ISSN: 2637-6628
Hayder M Al-kuraishy1*, Salah Al-windy2 and Ali I Al-Gareeb1
Received: December 13, 2019; Published: January 22, 2020
Corresponding author: Hayder M Al-kuraishy, Department of Pharmacology, Toxicology and Medicine College of Medicine Al- Mustansiriya University, Iraq
DOI: 10.32474/OJNBD.2020.03.000172
Background: The Passiflora incarnata plant, belonging to the Passifloraceae family and commonly known as passion fruit, is widespread in tropical areas around the world and used in traditional medicine for the treatment of anxiety, nervousness, and neuralgia.

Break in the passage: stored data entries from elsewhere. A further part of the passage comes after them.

-- ==== Sys2Proof/Certificates/Slice0/Obligations.lean ====
section
/-! DEFINITION. The statements for the provers, in the order of the manual's chapters. "Completes" is said by an equation
`exec c s = .next …` whose right side is written out, so that everything it does not name is unchanged, or by a next state
`t` with the blocks it may differ in (`State.sameBut`). `State.drive` sets the outputs, the posted limit and SIGNS_DOWN. -/

section Statements

open Sys2Proof Sys2Proof.Machine

/-! ### The machine -/

/-- A step takes the command at the front of the queue and runs it on the state with the queue's rest. The model's choice
(assumption 4): with no command waiting the part idles. -/
def Obligations.StepRunsFrontCommand : Prop :=
  (∀ (c : Instr) (q : List Instr) (s : State), step (s.withPending (c :: q)) = exec c (s.withPending q)) ∧
  (∀ s : State, step (s.withPending []) = .next (s.withPending []))

/-- Every command of the table completes in every state, and leaves the queue of the commands that wait alone. In a state in
which a command is not due it changes nothing, by the model's choice (assumption 2). -/
def Obligations.EveryCommandCompletes : Prop :=
  ∀ (c : Instr) (s : State), ∃ t, exec c s = .next t ∧ t.pending = s.pending

/-! ### Start-up and the maintenance port -/

/-- R178: power and reset put every block at its values after reset, with the restart kind that KEEP gives; the level of
HOLDREQ is the tool's. The straps held until the next release are the model's choice (assumption 1). So is that a reset
taken in RESET samples KEEP anew (26). -/
def Obligations.ResetAssertedClearsBlocks : Prop :=
  ∀ (s : State),
    exec .powerApplied s = .next
      { State.reset with
        slc := { Slc.reset with holdReq := s.slc.holdReq }, pending := s.pending, choices := s.choices } ∧
    ∀ keep : Bool, exec (.resetAsserted keep) s = .next
      { State.reset with
        stu := { Stu.reset with restart := if keep then .keep else .cold, straps := s.stu.straps, validity := s.stu.validity }
        slc := { Slc.reset with holdReq := s.slc.holdReq }, pending := s.pending, choices := s.choices }

/-- R179, R181, R19, R1, R160, R174: released with valid straps, the part enters DISCOVER: the counter is 0, each loop in use
takes the level it reads, sound and without an edge; a lane whose loops both read CLEAR enters EMPTY and any other lane
stays in RESYNC; discovery begins with an IDENT to every module address, unless HOLDREQ is asserted, which takes the link
at once. R179, R180, R181: released with an invalid strap, the part enters STOPPED with FAULT lit, RUN dark and the
validity that the two tests give, and runs nothing; a HOLDREQ that is asserted is granted at once. The link HELD with it
is the model's reading (assumption 17). -/
def Obligations.ReleaseEntersDiscoverOrStopped : Prop :=
  (∀ (s : State) (st : Straps) (sample : LoopSample),
      s.stu.station = .inReset → s.msu = Msu.reset → s.slc = { Slc.reset with holdReq := s.slc.holdReq } →
      1 ≤ st.position.toNat → st.position.toNat ≤ 999 → 2 ≤ st.laneCount.toNat → st.laneCount.toNat ≤ 6 →
      ∃ t, exec (.resetReleased st sample) s = .next t ∧
        s.sameBut [.stu, .lpi, .msu, .slc] t ∧
        t.stu.station = .discover ∧ t.stu.straps = st ∧ t.stu.validity = .valid ∧ t.stu.restart = s.stu.restart ∧
        t.stu.runLit = false ∧ t.stu.joinTimer = s.stu.joinTimer ∧
        t.lpi.ms = 0#16 ∧ t.lpi.queue = [] ∧
        (∀ (l : Lane) (p : Loop), t.loop l p =
          { LoopState.reset with level := if l.val < st.laneCount.toNat then (sample.get l).get p else .clear }) ∧
        (∀ l : Lane, t.lane l =
          { LaneState.reset with
            pairing := if l.val < st.laneCount.toNat ∧ sample.get l = ⟨.clear, .clear⟩ then .empty else .resync }) ∧
        t.msu.windowTimer = none ∧ t.msu.nextSeq = 0#12 ∧ t.msu.carriage = none ∧
        (s.slc.holdReq = true →
          t.slc = { Slc.reset with holdReq := true, holdAck := true, link := .held }) ∧
        (s.slc.holdReq = false →
          ∃ d, t.slc = { Slc.reset with discovery := some d } ∧ d.acting = [] ∧
            d.identing = (allAddrs.filter fun a => decide (a.val < st.laneCount.toNat ∨ 6 ≤ a.val)))) ∧
  (∀ (s : State) (st : Straps) (sample : LoopSample),
      s.stu.station = .inReset →
      ¬ (1 ≤ st.position.toNat ∧ st.position.toNat ≤ 999 ∧ 2 ≤ st.laneCount.toNat ∧ st.laneCount.toNat ≤ 6) →
      exec (.resetReleased st sample) s = .next
        { s with
          stu :=
            { s.stu with
              station := .stopped, straps := st, runLit := false, faultLit := true,
              validity :=
                if 2 ≤ st.laneCount.toNat ∧ st.laneCount.toNat ≤ 6 then .badPosition
                else if 1 ≤ st.position.toNat ∧ st.position.toNat ≤ 999 then .badLaneCount else .both }
          slc := if s.slc.holdReq then { s.slc with link := .held, holdAck := true } else s.slc })

/-! ### Loop inputs -/

/-- R2, R3, R1, R14: a millisecond samples every loop in use: a sample that equals the recognised level drops the candidate,
another one makes a candidate at this counter value unless one is held; occupied time counts while the loop reads
OCCUPIED; a loop that is not in use and everything else of LPI stay. In RESET and STOPPED nothing happens. The model's
choice (assumption 3): the millisecond is the one clock of every timer of the part; timers count down to 0 and stay, the
times since SET end count up, and so do the refresh timers, but for those of a HELD link or of a module still to be polled
by a proof round, which stand still; apart from LPI and these timers nothing changes. -/
def Obligations.MillisecondRunsLoopsAndTimers : Prop :=
  (∀ (s : State) (sample : LoopSample),
      (s.running = false → exec (.millisecondCounterIncrement sample) s = .next s) ∧
      (s.running = true →
        ∃ t, exec (.millisecondCounterIncrement sample) s = .next t ∧
          t.lpi.ms = s.lpi.ms + 1 ∧ t.lpi.queue = s.lpi.queue ∧
          (∀ (l : Lane) (p : Loop), s.lanes ≤ l.val → t.loop l p = s.loop l p) ∧
          ∀ (l : Lane) (p : Loop), l.val < s.lanes →
            t.loop l p =
              { s.loop l p with
                candidate :=
                  if (sample.get l).get p = (s.loop l p).level then none
                  else if (s.loop l p).candidate = none then some (s.lpi.ms + 1) else (s.loop l p).candidate
                occupiedMs :=
                  if (s.loop l p).level = .occupied ∧ (s.loop l p).occupiedMs < 300000 then (s.loop l p).occupiedMs + 1
                  else (s.loop l p).occupiedMs })) ∧
  (∀ (s : State) (sample : LoopSample), s.running = true →
      ∃ t, exec (.millisecondCounterIncrement sample) s = .next t ∧
        s.sameBut [.stu, .lpi, .msu, .crl, .spc, .clt, .slc] t ∧
        t.stu = { s.stu with joinTimer := s.stu.joinTimer.map (· - 1) } ∧
        t.msu = { s.msu with windowTimer := s.msu.windowTimer.map (· - 1) } ∧
        t.crl = { s.crl with beatTimer := s.crl.beatTimer.map (· - 1) } ∧
        t.spc = { s.spc with ceilings := s.spc.ceilings.map fun c => { c with expiry := c.expiry - 1 } } ∧
        t.clt.orphans = s.clt.orphans ∧
        t.clt.refused = s.clt.refused.map (fun r => { r with lifetime := r.lifetime - 1 }) ∧
        t.clt.records = s.clt.records.map (fun r =>
          { r with
            expiry := if r.stage = .waitClear ∨ r.stage = .released then r.expiry else r.expiry.map (· - 1)
            tombTime := r.tombTime.map (· - 1), waitTime := r.waitTime.map (· - 1) }) ∧
        (∀ a : Addr, t.mod a =
          { s.mod a with
            sinceSetEnd := (s.mod a).sinceSetEnd.map (· + 1)
            refresh :=
              if s.slc.link = .held ∨ s.waitsInRound a = true then (s.mod a).refresh
              else (s.mod a).refresh.map fun x => if x < 5000 then x + 1 else x
            identTimer := if (s.mod a).state = .failed then (s.mod a).identTimer.map (· - 1) else (s.mod a).identTimer }) ∧
        t.slc =
          { s.slc with
            modules := t.slc.modules
            discovery :=
              if s.slc.link = .held then s.slc.discovery
              else s.slc.discovery.map fun d =>
                { d with firstReply := d.firstReply.map (· + 1), lastReply := d.lastReply.map (· + 1) } })

/-- R2: five samples in a row of the other level, the counter running from `ms + 1` on, leave the candidate of the first of
them, ripe for recognition at that time. R2, R4, R14, R15: an OCCUPY of a loop in use is recognised: the level, the counts
of the loop and of its partner change, and the edge, with the candidate's start time, joins the queue's tail. The partner
stays clear of its fault conditions. R2, R14, R16: a CLEAR is recognised: the condition STUCK_ON ceases, an occupancy
shorter than 30 ms is counted, and the edge joins the queue. The loop stays clear of CHATTER. -/
def Obligations.EdgeRecognisedJoinsQueue : Prop :=
  (∀ (x : LoopState) (ms : Stamp) (v : LoopLevel), x.candidate = none → v ≠ x.level →
      (((((x.sample (ms + 1) v).sample (ms + 2) v).sample (ms + 3) v).sample (ms + 4) v).ripe (ms + 4) = none) ∧
      ((((((x.sample (ms + 1) v).sample (ms + 2) v).sample (ms + 3) v).sample (ms + 4) v).sample (ms + 5) v).ripe (ms + 5)
        = some (ms + 1)) ∧
      ∀ n : Stamp, (((x.sample (ms + 1) v).sample (ms + 2) v).sample n x.level).candidate = none) ∧
  (∀ (s : State) (n : Nat) (l : Lane) (p : Loop) (t0 : Stamp),
      laneOf n = some l → s.running = true → l.val < s.lanes →
      (s.loop l p).level = .clear → (s.loop l p).candidate = some t0 → 4 ≤ (s.lpi.ms - t0).toNat →
      s.lpi.queue.length < 64 →
      (s.loop l p.partner).partnerWhileOccupied < 4 → (s.loop l p.partner).partnerWhileClear < 29 →
      ∃ t, exec (.edgeRecognised n p) s = .next t.drive ∧
        s.sameBut [.lpi] t ∧ t.lpi.ms = s.lpi.ms ∧ t.lpi.queue = s.lpi.queue ++ [⟨l, p, .occupy, t0⟩] ∧
        t.loop l p =
          { s.loop l p with
            level := .occupied, candidate := none, occupyTime := t0, occupiedMs := 0, partnerWhileOccupied := 0,
            partnerWhileClear := 0 } ∧
        t.loop l p.partner =
          (if (s.loop l p.partner).level = .occupied then
            { s.loop l p.partner with partnerWhileOccupied := (s.loop l p.partner).partnerWhileOccupied + 1 }
          else { s.loop l p.partner with partnerWhileClear := (s.loop l p.partner).partnerWhileClear + 1 }) ∧
        ∀ k : Lane, k ≠ l → ∀ q : Loop, t.loop k q = s.loop k q) ∧
  (∀ (s : State) (n : Nat) (l : Lane) (p : Loop) (t0 : Stamp),
      laneOf n = some l → s.running = true → l.val < s.lanes →
      (s.loop l p).level = .occupied → (s.loop l p).candidate = some t0 → 4 ≤ (s.lpi.ms - t0).toNat →
      s.lpi.queue.length < 64 → (s.loop l p).shortOccupancies < 20 →
      ∃ t, exec (.edgeRecognised n p) s = .next t.drive ∧
        s.sameBut [.lpi] t ∧ t.lpi.ms = s.lpi.ms ∧ t.lpi.queue = s.lpi.queue ++ [⟨l, p, .clear, t0⟩] ∧
        t.loop l p =
          { s.loop l p with
            level := .clear, candidate := none, occupiedMs := 0,
            shortOccupancies :=
              if (t0 - (s.loop l p).occupyTime).toNat < 30 then (s.loop l p).shortOccupancies + 1
              else (s.loop l p).shortOccupancies } ∧
        ∀ (k : Lane) (q : Loop), (k ≠ l ∨ q ≠ p) → t.loop k q = s.loop k q)

/-- R5: a CLEAR recognised while the queue holds 64 edges is lost: the queue is unchanged, the level is taken all the same,
the lane's vehicle is dropped and its interval closed, its machine is in RESYNC (or already out of it by R11's test), its
window is marked; the other lanes are untouched. R5, R14, R15: an OCCUPY recognised while the queue holds 64 edges is lost
in the same way: the level and the counts are taken all the same, and the lane's machine stays in RESYNC, since its loop
now reads OCCUPIED. R11: in RESYNC an edge taken is discarded, and the lane is EMPTY as soon as both levels read CLEAR and
no edge of the lane is left in the queue. -/
def Obligations.LostEdgeForcesResync : Prop :=
  (∀ (s : State) (n : Nat) (l : Lane) (p : Loop) (t0 : Stamp),
      laneOf n = some l → s.running = true → l.val < s.lanes →
      (s.loop l p).level = .occupied → (s.loop l p).candidate = some t0 → 4 ≤ (s.lpi.ms - t0).toNat →
      s.lpi.queue.length = 64 → (s.loop l p).shortOccupancies < 20 →
      ∃ t, exec (.edgeRecognised n p) s = .next t.drive ∧
        s.sameBut [.lpi, .msu] t ∧ t.lpi.queue = s.lpi.queue ∧ (t.loop l p).level = .clear ∧
        (t.lane l).vehicle = none ∧ (t.lane l).interval = none ∧
        ((t.lane l).pairing =
          if (s.loop l p.partner).level = .clear ∧ (∀ e ∈ s.lpi.queue, e.lane ≠ l) then .empty else .resync) ∧
        (t.lane l).window = ((s.lane l).window.map fun w =>
          { (match (s.lane l).interval with
              | some iv => w.credit iv t0
              | none => w) with overflowSeen := true }) ∧
        (t.lane l).ring = (s.lane l).ring ∧ (∀ k : Lane, k ≠ l → t.lane k = s.lane k ∧ ∀ q : Loop, t.loop k q = s.loop k q)) ∧
  (∀ (s : State) (n : Nat) (l : Lane) (p : Loop) (t0 : Stamp),
      laneOf n = some l → s.running = true → l.val < s.lanes →
      (s.loop l p).level = .clear → (s.loop l p).candidate = some t0 → 4 ≤ (s.lpi.ms - t0).toNat →
      s.lpi.queue.length = 64 →
      (s.loop l p.partner).partnerWhileOccupied < 4 → (s.loop l p.partner).partnerWhileClear < 29 →
      ∃ t, exec (.edgeRecognised n p) s = .next t.drive ∧
        s.sameBut [.lpi, .msu] t ∧ t.lpi.ms = s.lpi.ms ∧ t.lpi.queue = s.lpi.queue ∧
        t.loop l p =
          { s.loop l p with
            level := .occupied, candidate := none, occupyTime := t0, occupiedMs := 0, partnerWhileOccupied := 0,
            partnerWhileClear := 0 } ∧
        t.loop l p.partner =
          (if (s.loop l p.partner).level = .occupied then
            { s.loop l p.partner with partnerWhileOccupied := (s.loop l p.partner).partnerWhileOccupied + 1 }
          else { s.loop l p.partner with partnerWhileClear := (s.loop l p.partner).partnerWhileClear + 1 }) ∧
        t.msu = { s.msu with lanes := t.msu.lanes } ∧
        t.lane l =
          { s.lane l with
            pairing := .resync, vehicle := none, interval := none
            window := (s.lane l).window.map fun w =>
              { (match (s.lane l).interval with
                  | some iv => w.credit iv t0
                  | none => w) with overflowSeen := true } } ∧
        (∀ k : Lane, k ≠ l → t.lane k = s.lane k ∧ ∀ q : Loop, t.loop k q = s.loop k q)) ∧
  (∀ (s : State) (e : Edge) (rest : List Edge),
      s.running = true → s.lpi.queue = e :: rest → (s.lane e.lane).pairing = .resync →
      exec .edgeTaken s = .next
        (if (s.loop e.lane .a).level = .clear ∧ (s.loop e.lane .b).level = .clear ∧ (∀ x ∈ rest, x.lane ≠ e.lane) then
          { s.setLane e.lane { s.lane e.lane with pairing := .empty, vehicle := none } with lpi := { s.lpi with queue := rest } }
        else { s with lpi := { s.lpi with queue := rest } }))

Methods: Evidences from experimental, preclinical and clinical studies are evaluated for bidirectional relationships between Passiflora incarnata and neuropharmacological effects are discussed and opportunities for elaborating these models briefly alluded to. Given the nature of the subject area, it remains clear that this literature search cannot be regarded as mini review. A multiplicity of search strategies took on and assumed which included electronic database searches of Medline and PubMed using MeSH terms, keywords and title words during the search.
Conclusion: Passiflora incarnate is effective herbal medicine for anxiety, depression, sleep disorders and various types of addictions.
Keywords: Passiflora incarnate; anxiety; depression; sleep disorders; addictions
The Passiflora incarnata plant, belonging to the Passifloraceae family and commonly known as passion fruit, is widespread in tropical areas around the world and used in traditional medicine for the treatment of anxiety, nervousness, and neuralgia [1]. The genus Passiflora consists of 500 species that are mostly found in warm and tropical regions. Passiflora comes from Latin word “Passio” that was first time discovered by Spanish discoverers in 1529 and was described as a symbol for “Passion of Christ. Passiflora contains several compounds including alkaloids, phenols, glycosyl flavonoids and cyanogenic compounds. In some experiments, it has potential effects for treatment of some diseases like anxiety, opiates withdrawal, insomnia, attention deficit hyperactivity disorder and cancer [2].
The main chemical constituents of the Passionflower are the flavonoids (0.25%) such as vitexin, isovitexin, orientin, isoorientin, apigenin, kaempferol and quercetin. The indole alkaloids (0.1%) based on the beta-carboline ring system such as harman, harmin, harmalin, harmol and harmalol. Some other isolated plant constituents have been identified such as glycosides, carbohydrates, amino acids, benzopyrones, cyanogenic glycosides such as gyanocardin, pyrone derivatives such as maltol and ethyl maltol. Two important constituents like chrysin and tri-substituted Benzoflavone Moiety (BZF) have been isolated [3] (Figure 1).
A BZF moiety has been reported recently to be responsible for the multifarious CNS effects of P. incarnata Linn. In the light of the established usefulness of the BZF moiety in counteracting the withdrawal effects of substances like cannabinoids and nicotine, the bioactive BZF moiety has been tested in mice treated with an addictive dose of ethyl alcohol, in order to evaluate its effectiveness in countering alcohol dependence [4]. It has been reported that the BZF of P. incarnata, when administered concurrently with cannabinoids, prevented the development of tolerance and dependence of cannabinoids in mice. Even an acute administration of the BZF significantly blocked the expression of withdrawal effects in cannabinoid dependence. So, these studies suggested that the BZF may have beneficial role in cannabinoids reversal [5]. The chronic administration of P. incarnata with alcohol had better preventive effects than the single acute treatment with P. incarnata in alcohol‑dependent mice. These results suggested that the treatment of P. incarnata extract could be used as safe and alternative drug for alcohol withdrawal [6].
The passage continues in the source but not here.